● **What this task involves**:
Reproduce, exactly and in full, only the lines below from the one containing "kind THM, by" through the one containing "0⟩, -- THM_BROKEN_MAP".

=-=-=-=-=

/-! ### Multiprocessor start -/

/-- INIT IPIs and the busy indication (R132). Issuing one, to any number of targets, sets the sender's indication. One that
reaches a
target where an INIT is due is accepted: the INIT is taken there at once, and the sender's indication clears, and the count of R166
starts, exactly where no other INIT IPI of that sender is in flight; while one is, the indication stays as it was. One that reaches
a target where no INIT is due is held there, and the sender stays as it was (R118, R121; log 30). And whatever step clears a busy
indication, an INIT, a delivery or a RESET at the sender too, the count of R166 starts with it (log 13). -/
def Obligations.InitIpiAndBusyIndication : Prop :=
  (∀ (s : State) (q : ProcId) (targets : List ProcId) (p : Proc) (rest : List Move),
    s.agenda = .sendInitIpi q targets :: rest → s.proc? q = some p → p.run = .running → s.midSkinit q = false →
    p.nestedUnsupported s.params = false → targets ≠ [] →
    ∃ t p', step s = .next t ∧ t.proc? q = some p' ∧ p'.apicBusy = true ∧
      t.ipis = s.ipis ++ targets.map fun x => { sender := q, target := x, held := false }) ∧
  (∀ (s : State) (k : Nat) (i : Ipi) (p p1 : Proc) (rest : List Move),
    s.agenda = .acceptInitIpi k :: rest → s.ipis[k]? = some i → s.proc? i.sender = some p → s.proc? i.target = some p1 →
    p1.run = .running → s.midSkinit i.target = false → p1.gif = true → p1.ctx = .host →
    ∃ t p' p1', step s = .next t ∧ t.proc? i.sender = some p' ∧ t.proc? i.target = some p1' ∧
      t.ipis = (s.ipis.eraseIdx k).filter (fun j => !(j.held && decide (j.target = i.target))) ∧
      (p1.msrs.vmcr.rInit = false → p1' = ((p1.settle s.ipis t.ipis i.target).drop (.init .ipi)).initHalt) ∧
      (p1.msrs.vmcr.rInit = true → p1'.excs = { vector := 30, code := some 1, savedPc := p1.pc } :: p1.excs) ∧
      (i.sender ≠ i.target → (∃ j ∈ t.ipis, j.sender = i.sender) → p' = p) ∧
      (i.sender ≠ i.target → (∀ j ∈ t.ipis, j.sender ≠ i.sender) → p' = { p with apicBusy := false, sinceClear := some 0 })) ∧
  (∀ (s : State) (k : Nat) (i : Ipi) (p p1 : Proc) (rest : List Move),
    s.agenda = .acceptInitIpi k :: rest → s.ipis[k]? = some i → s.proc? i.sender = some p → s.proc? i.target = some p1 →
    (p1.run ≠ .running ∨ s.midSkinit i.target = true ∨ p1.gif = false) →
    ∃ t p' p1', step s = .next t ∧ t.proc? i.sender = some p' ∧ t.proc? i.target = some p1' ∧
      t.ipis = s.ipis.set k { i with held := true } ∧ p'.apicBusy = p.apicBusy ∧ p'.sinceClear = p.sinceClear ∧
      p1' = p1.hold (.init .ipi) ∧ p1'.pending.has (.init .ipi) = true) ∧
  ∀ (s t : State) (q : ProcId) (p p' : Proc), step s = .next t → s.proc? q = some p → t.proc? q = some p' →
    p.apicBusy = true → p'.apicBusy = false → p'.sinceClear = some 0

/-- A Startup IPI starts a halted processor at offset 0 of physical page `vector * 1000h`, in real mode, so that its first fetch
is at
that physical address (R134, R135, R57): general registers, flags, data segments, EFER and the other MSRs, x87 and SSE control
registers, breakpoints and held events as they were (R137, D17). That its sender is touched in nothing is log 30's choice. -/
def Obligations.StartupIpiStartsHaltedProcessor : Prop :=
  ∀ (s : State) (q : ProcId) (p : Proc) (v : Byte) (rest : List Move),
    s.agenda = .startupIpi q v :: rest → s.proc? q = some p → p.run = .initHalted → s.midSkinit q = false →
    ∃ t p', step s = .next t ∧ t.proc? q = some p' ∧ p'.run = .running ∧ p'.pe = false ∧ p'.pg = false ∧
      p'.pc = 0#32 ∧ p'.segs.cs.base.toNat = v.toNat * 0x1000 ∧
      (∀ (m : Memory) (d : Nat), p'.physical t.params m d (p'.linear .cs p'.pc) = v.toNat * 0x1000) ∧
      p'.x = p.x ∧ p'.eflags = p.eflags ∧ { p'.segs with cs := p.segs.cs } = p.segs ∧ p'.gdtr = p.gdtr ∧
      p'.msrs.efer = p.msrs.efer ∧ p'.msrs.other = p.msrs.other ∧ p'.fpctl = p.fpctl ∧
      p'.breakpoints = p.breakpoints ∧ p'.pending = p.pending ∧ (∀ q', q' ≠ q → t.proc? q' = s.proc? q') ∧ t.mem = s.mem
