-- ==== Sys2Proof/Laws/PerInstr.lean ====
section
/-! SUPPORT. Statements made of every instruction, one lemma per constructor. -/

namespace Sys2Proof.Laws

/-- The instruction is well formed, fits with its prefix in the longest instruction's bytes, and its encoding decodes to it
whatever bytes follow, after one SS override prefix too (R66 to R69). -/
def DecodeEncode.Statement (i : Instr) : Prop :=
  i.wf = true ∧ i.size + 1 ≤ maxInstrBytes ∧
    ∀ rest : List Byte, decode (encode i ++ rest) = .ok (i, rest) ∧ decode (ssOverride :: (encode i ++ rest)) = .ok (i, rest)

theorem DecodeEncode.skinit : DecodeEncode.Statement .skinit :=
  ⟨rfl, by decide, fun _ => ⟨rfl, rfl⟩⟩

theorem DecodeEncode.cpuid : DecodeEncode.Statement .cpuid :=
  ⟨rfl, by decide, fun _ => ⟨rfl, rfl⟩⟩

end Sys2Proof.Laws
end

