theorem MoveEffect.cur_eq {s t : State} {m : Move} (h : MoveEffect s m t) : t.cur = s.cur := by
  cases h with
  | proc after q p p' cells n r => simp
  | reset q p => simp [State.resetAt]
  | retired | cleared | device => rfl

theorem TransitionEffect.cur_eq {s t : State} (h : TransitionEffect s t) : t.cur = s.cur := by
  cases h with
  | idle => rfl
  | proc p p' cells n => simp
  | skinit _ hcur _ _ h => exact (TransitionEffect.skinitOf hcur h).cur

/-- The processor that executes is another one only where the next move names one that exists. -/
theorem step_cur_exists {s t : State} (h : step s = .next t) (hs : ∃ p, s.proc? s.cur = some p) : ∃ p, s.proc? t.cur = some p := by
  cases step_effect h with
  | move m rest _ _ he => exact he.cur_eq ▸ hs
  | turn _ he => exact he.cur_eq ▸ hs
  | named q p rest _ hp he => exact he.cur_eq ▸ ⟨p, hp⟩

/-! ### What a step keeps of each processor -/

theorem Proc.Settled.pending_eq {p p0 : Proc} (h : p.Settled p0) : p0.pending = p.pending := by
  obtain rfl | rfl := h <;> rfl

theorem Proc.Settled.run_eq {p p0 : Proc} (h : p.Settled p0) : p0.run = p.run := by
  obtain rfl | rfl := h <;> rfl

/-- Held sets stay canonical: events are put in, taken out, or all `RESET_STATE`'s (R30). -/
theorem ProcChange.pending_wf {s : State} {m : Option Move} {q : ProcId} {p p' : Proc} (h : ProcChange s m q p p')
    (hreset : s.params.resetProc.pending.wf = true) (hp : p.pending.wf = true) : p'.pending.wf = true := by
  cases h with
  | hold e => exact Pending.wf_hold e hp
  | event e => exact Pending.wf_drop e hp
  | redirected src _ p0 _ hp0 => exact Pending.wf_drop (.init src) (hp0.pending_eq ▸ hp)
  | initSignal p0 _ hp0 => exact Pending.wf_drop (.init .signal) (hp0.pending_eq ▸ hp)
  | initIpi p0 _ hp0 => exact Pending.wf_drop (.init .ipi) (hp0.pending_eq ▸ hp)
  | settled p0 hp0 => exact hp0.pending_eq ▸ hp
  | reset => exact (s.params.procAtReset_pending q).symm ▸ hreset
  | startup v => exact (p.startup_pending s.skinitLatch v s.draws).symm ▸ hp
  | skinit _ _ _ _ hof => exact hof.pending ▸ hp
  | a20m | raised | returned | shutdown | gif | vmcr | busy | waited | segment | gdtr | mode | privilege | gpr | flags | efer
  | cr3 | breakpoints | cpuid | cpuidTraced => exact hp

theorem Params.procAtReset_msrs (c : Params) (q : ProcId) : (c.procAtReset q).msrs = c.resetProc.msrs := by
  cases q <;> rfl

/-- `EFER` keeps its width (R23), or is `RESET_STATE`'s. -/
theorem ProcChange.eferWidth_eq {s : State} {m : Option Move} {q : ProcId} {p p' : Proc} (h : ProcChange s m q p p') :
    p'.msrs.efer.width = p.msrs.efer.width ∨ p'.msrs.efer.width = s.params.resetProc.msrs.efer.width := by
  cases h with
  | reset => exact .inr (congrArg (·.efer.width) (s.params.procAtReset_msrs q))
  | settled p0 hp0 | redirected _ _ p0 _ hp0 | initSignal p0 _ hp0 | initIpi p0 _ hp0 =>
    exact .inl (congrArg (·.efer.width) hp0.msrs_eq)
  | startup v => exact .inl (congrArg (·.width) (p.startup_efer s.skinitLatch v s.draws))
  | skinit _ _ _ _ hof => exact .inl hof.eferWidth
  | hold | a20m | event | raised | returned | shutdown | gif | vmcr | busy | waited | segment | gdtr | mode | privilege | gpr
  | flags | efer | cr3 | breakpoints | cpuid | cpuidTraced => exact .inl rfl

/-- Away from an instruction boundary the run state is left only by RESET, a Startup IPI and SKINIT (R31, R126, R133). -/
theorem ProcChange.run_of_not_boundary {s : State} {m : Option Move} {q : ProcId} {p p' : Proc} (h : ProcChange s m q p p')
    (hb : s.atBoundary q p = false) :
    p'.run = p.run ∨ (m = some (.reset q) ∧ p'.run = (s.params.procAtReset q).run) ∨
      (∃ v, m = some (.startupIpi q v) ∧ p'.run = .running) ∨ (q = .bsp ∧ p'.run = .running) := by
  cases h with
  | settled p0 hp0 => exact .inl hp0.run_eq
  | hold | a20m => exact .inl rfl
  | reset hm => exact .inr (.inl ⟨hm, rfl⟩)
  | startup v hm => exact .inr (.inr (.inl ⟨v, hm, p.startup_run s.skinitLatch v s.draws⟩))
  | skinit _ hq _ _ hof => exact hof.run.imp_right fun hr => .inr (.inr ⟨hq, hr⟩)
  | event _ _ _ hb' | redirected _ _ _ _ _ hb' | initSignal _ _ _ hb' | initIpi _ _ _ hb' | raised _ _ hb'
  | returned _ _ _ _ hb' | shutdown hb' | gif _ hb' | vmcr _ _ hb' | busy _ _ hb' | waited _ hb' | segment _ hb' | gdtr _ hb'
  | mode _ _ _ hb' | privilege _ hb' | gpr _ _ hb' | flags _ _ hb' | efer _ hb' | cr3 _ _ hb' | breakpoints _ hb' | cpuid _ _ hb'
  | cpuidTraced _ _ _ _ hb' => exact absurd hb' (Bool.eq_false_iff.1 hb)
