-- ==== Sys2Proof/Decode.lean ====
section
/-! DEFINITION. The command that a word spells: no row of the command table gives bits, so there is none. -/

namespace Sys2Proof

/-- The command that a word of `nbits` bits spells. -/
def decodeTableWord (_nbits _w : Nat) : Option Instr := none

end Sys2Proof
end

=-=-=-=-=

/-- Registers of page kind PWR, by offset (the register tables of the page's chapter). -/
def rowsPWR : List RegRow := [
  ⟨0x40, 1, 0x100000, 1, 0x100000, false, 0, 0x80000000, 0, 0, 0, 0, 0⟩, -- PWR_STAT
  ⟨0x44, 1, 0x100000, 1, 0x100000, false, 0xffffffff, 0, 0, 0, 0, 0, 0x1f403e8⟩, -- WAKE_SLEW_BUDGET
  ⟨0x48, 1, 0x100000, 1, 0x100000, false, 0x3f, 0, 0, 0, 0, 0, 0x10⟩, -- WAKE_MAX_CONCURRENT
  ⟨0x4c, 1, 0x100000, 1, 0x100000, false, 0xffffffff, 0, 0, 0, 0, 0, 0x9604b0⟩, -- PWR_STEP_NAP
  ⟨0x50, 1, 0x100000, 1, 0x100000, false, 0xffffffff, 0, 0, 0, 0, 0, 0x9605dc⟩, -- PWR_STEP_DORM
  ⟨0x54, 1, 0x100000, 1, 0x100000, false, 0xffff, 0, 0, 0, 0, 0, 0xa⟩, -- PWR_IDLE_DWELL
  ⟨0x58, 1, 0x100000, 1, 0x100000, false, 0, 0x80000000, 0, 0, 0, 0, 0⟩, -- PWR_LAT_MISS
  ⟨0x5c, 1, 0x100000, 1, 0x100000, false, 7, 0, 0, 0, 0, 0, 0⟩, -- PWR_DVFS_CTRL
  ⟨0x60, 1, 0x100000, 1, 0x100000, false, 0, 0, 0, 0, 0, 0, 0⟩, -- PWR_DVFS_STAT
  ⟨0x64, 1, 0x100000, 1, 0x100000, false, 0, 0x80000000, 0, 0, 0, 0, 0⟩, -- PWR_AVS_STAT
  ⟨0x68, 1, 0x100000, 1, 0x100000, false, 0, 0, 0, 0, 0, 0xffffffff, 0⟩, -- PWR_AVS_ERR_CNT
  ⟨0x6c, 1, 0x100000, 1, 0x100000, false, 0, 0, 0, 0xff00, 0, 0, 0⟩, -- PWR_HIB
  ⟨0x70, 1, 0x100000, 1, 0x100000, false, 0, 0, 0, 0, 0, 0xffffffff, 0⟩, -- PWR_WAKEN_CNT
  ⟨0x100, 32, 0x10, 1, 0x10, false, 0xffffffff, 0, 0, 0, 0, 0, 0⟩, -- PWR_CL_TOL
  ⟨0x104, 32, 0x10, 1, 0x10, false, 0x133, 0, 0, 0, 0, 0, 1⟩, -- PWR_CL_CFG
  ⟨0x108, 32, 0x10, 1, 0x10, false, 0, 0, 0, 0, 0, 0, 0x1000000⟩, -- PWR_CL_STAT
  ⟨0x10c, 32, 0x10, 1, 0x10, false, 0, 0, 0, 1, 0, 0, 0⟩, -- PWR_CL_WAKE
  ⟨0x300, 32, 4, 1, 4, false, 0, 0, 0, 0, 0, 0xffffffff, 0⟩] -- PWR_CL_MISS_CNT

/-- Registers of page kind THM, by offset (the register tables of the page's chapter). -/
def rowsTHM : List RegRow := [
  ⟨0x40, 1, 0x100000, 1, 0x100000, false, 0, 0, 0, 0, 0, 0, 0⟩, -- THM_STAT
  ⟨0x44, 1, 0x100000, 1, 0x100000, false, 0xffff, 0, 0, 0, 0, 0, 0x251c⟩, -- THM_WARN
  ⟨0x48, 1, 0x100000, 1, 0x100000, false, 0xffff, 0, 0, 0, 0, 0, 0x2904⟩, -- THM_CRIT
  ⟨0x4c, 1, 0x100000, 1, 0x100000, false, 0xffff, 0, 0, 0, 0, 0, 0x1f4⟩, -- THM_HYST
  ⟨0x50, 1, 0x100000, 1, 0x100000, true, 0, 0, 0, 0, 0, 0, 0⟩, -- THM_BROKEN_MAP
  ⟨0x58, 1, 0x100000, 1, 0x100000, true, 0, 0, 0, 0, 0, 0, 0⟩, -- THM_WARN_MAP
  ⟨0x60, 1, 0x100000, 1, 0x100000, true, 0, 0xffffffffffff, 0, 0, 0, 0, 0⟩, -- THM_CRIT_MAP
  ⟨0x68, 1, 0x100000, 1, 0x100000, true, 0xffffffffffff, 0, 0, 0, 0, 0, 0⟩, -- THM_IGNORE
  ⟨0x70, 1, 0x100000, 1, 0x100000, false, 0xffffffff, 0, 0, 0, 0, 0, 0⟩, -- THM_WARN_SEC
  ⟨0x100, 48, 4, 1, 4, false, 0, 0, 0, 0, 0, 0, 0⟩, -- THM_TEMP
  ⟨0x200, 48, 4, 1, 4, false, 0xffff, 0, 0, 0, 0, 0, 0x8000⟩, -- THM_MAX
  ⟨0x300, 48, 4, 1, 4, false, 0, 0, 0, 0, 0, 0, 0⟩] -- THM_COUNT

=-=-=-=-=

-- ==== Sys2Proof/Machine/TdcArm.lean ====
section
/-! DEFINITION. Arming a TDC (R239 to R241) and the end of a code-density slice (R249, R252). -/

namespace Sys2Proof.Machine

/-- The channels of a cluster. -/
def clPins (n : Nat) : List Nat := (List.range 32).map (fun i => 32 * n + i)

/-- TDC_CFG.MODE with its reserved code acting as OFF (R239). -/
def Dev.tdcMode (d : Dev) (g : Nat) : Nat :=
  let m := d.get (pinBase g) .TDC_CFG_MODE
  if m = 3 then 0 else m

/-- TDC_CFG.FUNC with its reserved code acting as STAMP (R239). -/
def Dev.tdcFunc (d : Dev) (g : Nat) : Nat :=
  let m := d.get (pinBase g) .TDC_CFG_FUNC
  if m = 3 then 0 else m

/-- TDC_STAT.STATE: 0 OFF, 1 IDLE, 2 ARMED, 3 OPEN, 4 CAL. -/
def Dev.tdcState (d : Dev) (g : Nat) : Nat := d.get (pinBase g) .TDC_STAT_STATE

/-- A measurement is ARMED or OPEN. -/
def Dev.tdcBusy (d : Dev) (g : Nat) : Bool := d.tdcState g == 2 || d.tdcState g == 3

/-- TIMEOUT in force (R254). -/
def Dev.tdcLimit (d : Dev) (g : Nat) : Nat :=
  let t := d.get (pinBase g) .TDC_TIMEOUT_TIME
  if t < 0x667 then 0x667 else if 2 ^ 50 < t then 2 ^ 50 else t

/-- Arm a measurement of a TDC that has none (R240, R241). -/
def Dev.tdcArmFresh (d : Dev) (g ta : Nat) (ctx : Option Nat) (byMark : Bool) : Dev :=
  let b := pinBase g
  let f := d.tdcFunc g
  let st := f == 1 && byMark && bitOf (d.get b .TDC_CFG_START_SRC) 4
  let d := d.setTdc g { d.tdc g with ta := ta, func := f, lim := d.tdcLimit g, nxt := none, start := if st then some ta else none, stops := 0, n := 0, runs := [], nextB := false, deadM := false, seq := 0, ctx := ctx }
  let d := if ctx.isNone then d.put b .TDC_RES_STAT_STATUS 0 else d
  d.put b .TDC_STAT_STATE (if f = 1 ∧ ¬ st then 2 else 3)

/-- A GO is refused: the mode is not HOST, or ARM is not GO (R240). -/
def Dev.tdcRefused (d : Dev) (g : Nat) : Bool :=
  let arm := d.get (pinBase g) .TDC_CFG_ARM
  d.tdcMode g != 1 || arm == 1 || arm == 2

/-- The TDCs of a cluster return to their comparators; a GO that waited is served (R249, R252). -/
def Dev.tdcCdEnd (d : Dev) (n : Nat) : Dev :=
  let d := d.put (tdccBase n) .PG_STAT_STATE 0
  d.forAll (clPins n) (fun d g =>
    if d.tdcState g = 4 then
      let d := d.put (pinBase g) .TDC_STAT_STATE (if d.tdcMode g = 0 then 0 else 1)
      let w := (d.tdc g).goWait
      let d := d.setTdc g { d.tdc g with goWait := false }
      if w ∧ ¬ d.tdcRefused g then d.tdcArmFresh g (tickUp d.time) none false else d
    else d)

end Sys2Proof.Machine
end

=-=-=-=-=

● **Solved problem**:
/-- Registers of page kind THM, by offset (the register tables of the page's chapter). -/
def rowsTHM : List RegRow := [
  ⟨0x40, 1, 0x100000, 1, 0x100000, false, 0, 0, 0, 0, 0, 0, 0⟩, -- THM_STAT
  ⟨0x44, 1, 0x100000, 1, 0x100000, false, 0xffff, 0, 0, 0, 0, 0, 0x251c⟩, -- THM_WARN
  ⟨0x48, 1, 0x100000, 1, 0x100000, false, 0xffff, 0, 0, 0, 0, 0, 0x2904⟩, -- THM_CRIT
  ⟨0x4c, 1, 0x100000, 1, 0x100000, false, 0xffff, 0, 0, 0, 0, 0, 0x1f4⟩, -- THM_HYST
  ⟨0x50, 1, 0x100000, 1, 0x100000, true, 0, 0, 0, 0, 0, 0, 0⟩, -- THM_BROKEN_MAP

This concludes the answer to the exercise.